Making Your Case: A Guide to Compelling Customer Case Studies

I recently took a stroll down memory lane—and tripped and fell. The occasion was a look at some of the first customer case studies I ever wrote, way back in 1992. Rereading those pieces, it turned out, was not exactly a pleasant excursion—more like visiting an embarrassing relative. I was relieved no one else would have to sit through a visit with Crazy Uncle Frank.

Which begs the question: What’s improved my case studies since then? Simple—I pay someone else to write them. As a busy marketing manager, I often delegate case studies to vendors such as the Content Bureau. But I do still write, and my writing has strengthened with both age and regular exercise.

Over the years, I’ve developed a handy four-step guide to strong case studies. TCB has asked me to share it with you.

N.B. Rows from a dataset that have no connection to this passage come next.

-- ==== Sys2Proof/Laws/Access.lean ====
section
/-! SUPPORT. What a translated access does when it reaches the fast tier: what it changes, and the bytes it reads or
leaves. -/

set_option Elab.async false

namespace Sys2Proof

open Machine

/-! ### What memory operations change -/

theorem MemoryOnly.refl (s : State) : MemoryOnly s s := rfl

theorem MemoryOnly.trans {s t u : State} (h : MemoryOnly s t) (k : MemoryOnly t u) : MemoryOnly s u := by
  unfold MemoryOnly at *
  rw [k]
  conv => lhs; rw [h]

/-- A choice between two states, each reached by memory alone. -/
theorem MemoryOnly.choice {s t u : State} {c : Prop} [Decidable c] (h : MemoryOnly s t) (k : MemoryOnly s u) :
    MemoryOnly s (if c then t else u) := by split <;> assumption

theorem MemoryOnly.bump (s : State) (t i w n : Nat) : MemoryOnly s (bump s t i w n) := by
  unfold Machine.bump; exact .choice (.refl s) rfl

theorem MemoryOnly.useCredits (s : State) (c p n : Nat) : MemoryOnly s (useCredits s c p n) :=
  MemoryOnly.trans (t := { s with credits := _ }) rfl (.bump ..)

theorem MemoryOnly.adderYield (s : State) (k : Nat) : MemoryOnly s (adderYield s k) := by
  rcases adderYield_or s k with h | ⟨b, h⟩ <;> rw [h]
  · exact .refl s
  · exact MemoryOnly.trans (t := { s with addBufs := _ }) rfl (.useCredits ..)

theorem MemoryOnly.dropFill (s : State) (line word : Nat) : MemoryOnly s (dropFill s line word) := by
  rcases dropFill_or s line word with h | ⟨f, h⟩ <;> rw [h]
  · exact .refl s
  · exact MemoryOnly.trans (t := { s with fills := _ }) rfl (.bump ..)

theorem MemoryOnly.endFill (s : State) (line word : Nat) : MemoryOnly s (endFill s line word) := by
  rcases endFill_or s line word with h | h <;> rw [h]
  · exact .refl s
  · exact .dropFill ..

theorem MemoryOnly.keepOld (old s : State) (pa n : Nat) : MemoryOnly s (keepOld old s pa n) := by
  obtain ⟨o, k, h⟩ := keepOld_eq old s pa n
  rw [h]; rfl

theorem MemoryOnly.writeBack (s : State) (line : Nat) : MemoryOnly s (writeBack s line) := by
  unfold Machine.writeBack; split
  · exact .refl s
  · rename_i l _
    let ds := dirtySectors l
    let moved (k : Nat) : Bool := ds.contains (k % 4)
    have h : MemoryOnly s { s with
        mem := linePutBack s.mem line l.dirty
        poison := (l.poisonOn.filter moved).foldl NSet.add ((l.poisonOff.filter moved).foldl NSet.del s.poison)
        redBufs := s.redBufs.filter fun x => x / 4 != line
        lines := NMap.erase s.lines line } := rfl
    exact .choice h (h.trans (.trans (.useCredits ..) (.bump ..)))

theorem MemoryOnly.takeWay (s : State) (pa : Nat) (o : Option Nat) : MemoryOnly s (takeWay s pa o).1 := by
  unfold Machine.takeWay; dsimp only; split
  · exact .refl s
  · split
    · exact .refl s
    · exact MemoryOnly.trans (t := (takeFree s).2) rfl ((MemoryOnly.writeBack ..).trans (.dropFill ..))

theorem MemoryOnly.allocLine (s : State) (pa part : Nat) : MemoryOnly s (allocLine s pa part) := by
  have h := MemoryOnly.takeWay s pa (lineOwner s pa)
  unfold Machine.allocLine; split
  · exact .refl s
  · split <;> rename_i hw <;> rw [hw] at h
    · exact h.trans rfl
    · exact h

theorem MemoryOnly.fillSector (s : State) (pa : Nat) : MemoryOnly s (fillSector s pa) := by
  unfold Machine.fillSector; split
  · exact .refl s
  · rfl

theorem MemoryOnly.touchRead (s : State) (pa n cp part : Nat) : MemoryOnly s (touchRead s pa n cp part) := by
  unfold Machine.touchRead
  have h0 : MemoryOnly s { s with redBufs := s.redBufs.filter fun x => x / 4 != pa / 256 } := rfl
  have h := h0.trans (.endFill _ (pa / 256) 5)
  have hb (w : Nat) := h.trans (.bump _ 2 (homeSlice s pa) w 1)
  have hm := ((hb 1).trans (.adderYield _ (pa / 64))).trans (.useCredits _ (homeSlice s pa) part 1)
  exact .choice (.choice (hb 0) (.trans (.choice (hm.trans (.allocLine ..)) hm) (.fillSector ..))) (.refl s)

theorem MemoryOnly.touchWrite (s : State) (pa n : Nat) (alloc : Bool) (part : Nat) :
    MemoryOnly s (touchWrite s pa n alloc part) := by
  have h (i w : Nat) : MemoryOnly s (Machine.bump (Machine.endFill s (pa / 256) 4) 2 i w 1) :=
    MemoryOnly.trans (.endFill ..) (.bump ..)
  unfold Machine.touchWrite; split
  · dsimp only; split
    · exact h ..
    · split
      · exact .choice ((h ..).trans (.allocLine ..)) (h ..)
      · exact .trans (.choice ((h ..).trans (.allocLine ..)) (h ..)) ((MemoryOnly.adderYield ..).trans (.useCredits ..))
  · exact .refl s

theorem MemoryOnly.beforeWrite (s : State) (pa : Nat) (alloc : Bool) (part : Nat) :
    MemoryOnly s (beforeWrite s pa alloc part) := by
  unfold Machine.beforeWrite
  have h (t : State) : MemoryOnly t { t with dead := NSet.del t.dead (pa / 64) } := rfl
  exact (MemoryOnly.choice (.allocLine ..) (.refl s)).trans ((h _).trans (.endFill ..))

theorem MemoryOnly.storeSector (s : State) (pa : Nat) (bs : List Byte) (poison : Bool) (part : Nat) :
    MemoryOnly s (storeSector s pa bs poison part) := by
  unfold Machine.storeSector; dsimp only; split <;> rfl

theorem MemoryOnly.cohWrite (s : State) (pa : Nat) (bs : List Byte) (poison alloc : Bool) (part : Nat)
    (h : regionOf pa ≠ .sovel) : MemoryOnly s (cohWrite s pa bs poison alloc part) := by
  have hs := (MemoryOnly.beforeWrite s pa alloc part).trans (.storeSector _ pa bs poison part)
  unfold Machine.cohWrite; split
  · contradiction
  · exact .choice (.refl s) (.choice (hs.trans (.keepOld ..)) hs)

theorem regionOf_low {pa : Nat} (h : pa < 0x7F0000000000) : regionOf pa ≠ .sovel := by
  have h1 : ¬ (0x7F0000000000 ≤ pa ∧ pa < 0x7F0100000000) := by omega
  have h2 : ¬ (0x800000000000 ≤ pa ∧ pa < 0x1000000000000) := by omega
  unfold regionOf
  rw [if_neg h1, if_neg h2]
  split
  · simp
  split
  · simp
  split
  · simp
  split
  · simp
  split
  · simp
  split <;> simp

theorem MemoryOnly.physWrite (s : State) (pa : Nat) (bs : List Byte) (part : Nat) (h : pa + bs.length < 0x7F0000000000) :
    MemoryOnly s (physWrite s pa bs part) := by
  unfold Machine.physWrite
  have hl : ∀ p ∈ pieces pa bs.length, p.1 < 0x7F0000000000 := fun p hp => by have := mem_pieces hp; omega
  generalize pieces pa bs.length = l at hl
  induction l generalizing s with
  | nil => exact .refl s
  | cons p r ih =>
    exact (MemoryOnly.cohWrite _ _ _ _ _ _ (regionOf_low (hl p List.mem_cons_self))).trans
      (ih _ fun q hq => hl q (List.mem_cons_of_mem _ hq))

theorem MemoryOnly.setAD (s : State) (ctx : Nat) (acc : Acc) (at_ : Nat) (e : DWord) (h : inDriverPool at_ = true) :
    MemoryOnly s (setAD s ctx acc at_ e) := by
  unfold Machine.setAD
  generalize (e ||| if acc = .write then 0x60#64 else 0x20#64) = e'
  refine .choice (.refl s) (.trans (t := tableWrite s at_ e'.toNat (ctxPart s ctx)) ?_ rfl)
  refine (MemoryOnly.touchWrite ..).trans (.physWrite _ _ _ _ ?_)
  rw [length_leBytes]
  simp only [inDriverPool, decide_eq_true_eq] at h
  omega

/-- A walk ends at an entry in a driver pool. -/
theorem walk_entry {s : State} {ctx : Nat} {va : DWord} {e : DWord} {lvl at_ : Nat} (h : walk s ctx va = .leaf e lvl at_) :
    inDriverPool at_ = true := by
  have key (n table : Nat) (h : walkFrom s ctx va.toNat 0 n table = .leaf e lvl at_) : inDriverPool at_ = true := by
    induction n generalizing table with
    | zero => simp [walkFrom] at h
    | succ n ih =>
      unfold walkFrom at h
      dsimp only at h
      repeat' split at h
      all_goals first | (exact ih _ h) | (exact Walk.noConfusion h) | skip
      injection h with he hl ha
      subst ha
      simp_all
  unfold walk walkPick at h
  split at h
  · exact Walk.noConfusion h
  · split at h
    · exact Walk.noConfusion h
    · exact key _ _ h

/-- Where no table entry has an earlier word, a walk has no choice (R36). -/
theorem walkPick_now {s : State} (h : s.oldPtes = []) (ctx : Nat) (va : DWord) (pick : Nat) :
    walkPick s ctx va pick = walk s ctx va := by
  have hp (v p lvl at_ : Nat) : pteAt s ctx v p lvl at_ = (physWord s at_, true) := by
    simp [pteAt, oldWords, h]
  have hw (v n : Nat) : ∀ t, walkFrom s ctx v pick n t = walkFrom s ctx v 0 n t := by
    induction n with
    | zero => intro t; rfl
    | succ n ih => intro t; simp only [walkFrom, hp, ih]
  simp only [walk, walkPick, hw]

/-! ### Translated accesses -/

theorem BytesKept.trans {s t u : State} {pa n at_ : Nat} (h : BytesKept s t pa n at_) (k : BytesKept t u pa n at_) :
    BytesKept s u pa n at_ := fun a h1 h2 => (k a h1 h2).trans (h a h1 h2)

theorem NSet.has_del {l : List Nat} {k j : Nat} (h : NSet.has (NSet.del l k) j = true) : NSet.has l j = true := by
  induction l with
  | nil => exact h
  | cons x r ih =>
    unfold NSet.del at h
    split at h
    · simp [NSet.has, ih h]
    · simp only [NSet.has, Bool.or_eq_true] at h ⊢
      rcases h with h | h
      · exact Or.inl h
      · exact Or.inr (ih h)

/-- No sector becomes dead from s to t. -/
def NoDeath (s t : State) : Prop := ∀ k, NSet.has t.dead k = true → NSet.has s.dead k = true

theorem NoDeath.of_eq {s t : State} (h : t.dead = s.dead) : NoDeath s t := fun k hk => by rwa [← h]

theorem NoDeath.trans {s t u : State} (h : NoDeath s t) (k : NoDeath t u) : NoDeath s u := fun a ha => h a (k a ha)

theorem writeBack_dead (s : State) (line : Nat) : (writeBack s line).dead = s.dead := by
  unfold writeBack; split
  · rfl
  · dsimp only; split
    · rfl
    · simp

theorem takeWay_dead (s : State) (pa : Nat) (o : Option Nat) : (takeWay s pa o).1.dead = s.dead := by
  unfold takeWay; dsimp only; split
  · rfl
  · split
    · rfl
    · simp only [evictLine, dropFill_dead, writeBack_dead]; rfl

theorem allocLine_dead (s : State) (pa part : Nat) : (allocLine s pa part).dead = s.dead := by
  have h := takeWay_dead s pa (lineOwner s pa)
  unfold allocLine; split
  · rfl
  · split <;> rename_i hw <;> rw [hw] at h <;> exact h

theorem fillSector_dead (s : State) (pa : Nat) : (fillSector s pa).dead = s.dead := by
  unfold fillSector; split <;> rfl

theorem touchRead_dead (s : State) (pa n cp part : Nat) : (touchRead s pa n cp part).dead = s.dead := by
  unfold touchRead; split
  · dsimp only; split
    · simp
    · rw [fillSector_dead]; split
      · rw [allocLine_dead]; simp
      · simp
  · rfl

theorem touchWrite_dead (s : State) (pa n : Nat) (alloc : Bool) (part : Nat) : (touchWrite s pa n alloc part).dead = s.dead := by
  have ha (i : Nat) (c : Prop) [Decidable c] : (if c then allocLine (bump (endFill s (pa / 256) 4) 2 i 1 1) pa part
      else bump (endFill s (pa / 256) 4) 2 i 1 1).dead = s.dead := by
    split
    · rw [allocLine_dead]; simp
    · simp
  unfold touchWrite; split
  · dsimp only; split
    · simp
    · split
      · exact ha ..
      · rw [useCredits_dead, adderYield_dead]; exact ha ..
  · rfl

theorem NoDeath.cohWrite (s : State) (pa : Nat) (bs : List Byte) (poison alloc : Bool) (part : Nat) :
    NoDeath s (cohWrite s pa bs poison alloc part) := by
  have hb : NoDeath s (beforeWrite s pa alloc part) := by
    intro k hk
    simp only [beforeWrite, endFill_dead] at hk
    have := NSet.has_del hk
    split at this
    · rwa [allocLine_dead] at this
    · exact this
  have hs (t : State) : (storeSector t pa bs poison part).dead = t.dead := by
    unfold storeSector; dsimp only; split <;> rfl
  unfold Machine.cohWrite; split
  · exact .of_eq (by unfold companionWrite; split <;> rfl)
  · split
    · exact .of_eq rfl
    · dsimp only; split
      · exact hb.trans (.of_eq (by rw [keepOld_dead, hs]))
      · exact hb.trans (.of_eq (hs _))

theorem NoDeath.setAD (s : State) (ctx : Nat) (acc : Acc) (at_ : Nat) (e : DWord) : NoDeath s (setAD s ctx acc at_ e) := by
  have hp (s : State) (bs : List Byte) (part : Nat) (l : List (Nat × Nat)) : NoDeath s
      (l.foldl (fun s p => Machine.cohWrite s p.1 (sliceList 0 bs (p.1 - at_) p.2) false false part) s) := by
    induction l generalizing s with
    | nil => exact .of_eq rfl
    | cons p r ih => exact NoDeath.trans (NoDeath.cohWrite s _ _ _ _ _) (ih _)
  unfold Machine.setAD
  generalize (e ||| if acc = .write then 0x60#64 else 0x20#64) = e'
  dsimp only; split
  · exact .of_eq rfl
  · exact (NoDeath.of_eq (touchWrite_dead ..)).trans ((hp _ _ _ _).trans (.of_eq rfl))

/-! ### Where no detector has anything to meet -/

theorem xlatFinding_quiet {s : State} (h : noFaults s = true) (ctx : Nat) (va : DWord) : xlatFinding s ctx va = (s, false) := by
  simp [xlatFinding, h]

theorem linkFindings_quiet {s : State} (h : noFaults s = true) {pa : Nat} (hf : regionOf pa = .fast) :
    linkFindings s pa = s := by
  simp [linkFindings, hf, h]

theorem readHome_quiet {s : State} (h : noFaults s = true) (ctx pa n cp part : Nat) :
    readHome s ctx pa n cp part = touchRead s pa n cp part := by
  simp [readHome, h]

theorem writeHome_quiet {s : State} (h : noFaults s = true) (ctx pa n : Nat) (alloc : Bool) (part : Nat) :
    writeHome s ctx pa n alloc part = touchWrite s pa n alloc part := by
  simp [writeHome, h]

theorem noFaults_memoryOnly {s t : State} (h : MemoryOnly s t) : noFaults t = noFaults s := by
  rw [show t = _ from h]; rfl

/-- MemoryOnly keeps what the tiles and launches hold frozen. -/
theorem frozenSector_memoryOnly {s t : State} (h : MemoryOnly s t) (k : Nat) : frozenSector t k = frozenSector s k := by
  rw [show t = _ from h]; rfl

theorem tileOf_memoryOnly {s t : State} (h : MemoryOnly s t) (k : Nat) : tileOf t k = tileOf s k := by
  rw [show t = _ from h]; rfl

theorem ctxOf_memoryOnly {s t : State} (h : MemoryOnly s t) (k : Nat) : ctxOf t k = ctxOf s k := by
  rw [show t = _ from h]; rfl

/-- The state s' follows s by memory operations that kill no sector and leave every byte outside an entry. -/
structure Quietly (s s' : State) (at_ : Nat) : Prop where
  only : MemoryOnly s s'
  live : NoDeath s s'
  bytes : ∀ a, (a < at_ ∨ at_ + 8 ≤ a) → cohByte s' a = cohByte s a

theorem Quietly.trans {s t u : State} {at_ : Nat} (h : Quietly s t at_) (k : Quietly t u at_) : Quietly s u at_ :=
  ⟨h.only.trans k.only, h.live.trans k.live, fun a ha => (k.bytes a ha).trans (h.bytes a ha)⟩

theorem Quietly.of_eq {s t : State} {at_ : Nat} (h : MemoryOnly s t) (hd : t.dead = s.dead)
    (hb : ∀ a, cohByte t a = cohByte s a) : Quietly s t at_ := ⟨h, .of_eq hd, fun a _ => hb a⟩

theorem Quietly.touchRead (s : State) (pa n cp part at_ : Nat) : Quietly s (touchRead s pa n cp part) at_ :=
  .of_eq (.touchRead ..) (touchRead_dead ..) (cohByte_touchRead s pa n cp part)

Step One: The writer is the key.
It seems obvious—find a writer with strong writing skills. Sadly, many people who bill themselves as “professional writers” are neither professional nor very good writers. Look for someone who writes clearly without marketing jargon or esoteric language, someone intelligent who can grasp complex concepts quickly. Ask for writing samples. Provide a transcript from a customer interview; from it, ask candidates to write an outline and three introductory paragraphs. If you lack the skills to judge strong writing, ask a colleague you trust to review the material. An important corollary: never overestimate technical or industry expertise. Industry expertise is a bonus, but not the critical component. I can always teach a smart writer about my company’s technology, but I don’t have time to teach an industry expert how to write.

Step Two: Tell a story.
I encourage my writers to write professionally and artfully, to capture the reader’s attention and hold it. Truth be told, chances are good that your audience will read the first paragraph and skim the rest. Yes, you can mitigate this tendency by highlighting important content up front. But you can also combat it altogether with a straightforward yet compelling story.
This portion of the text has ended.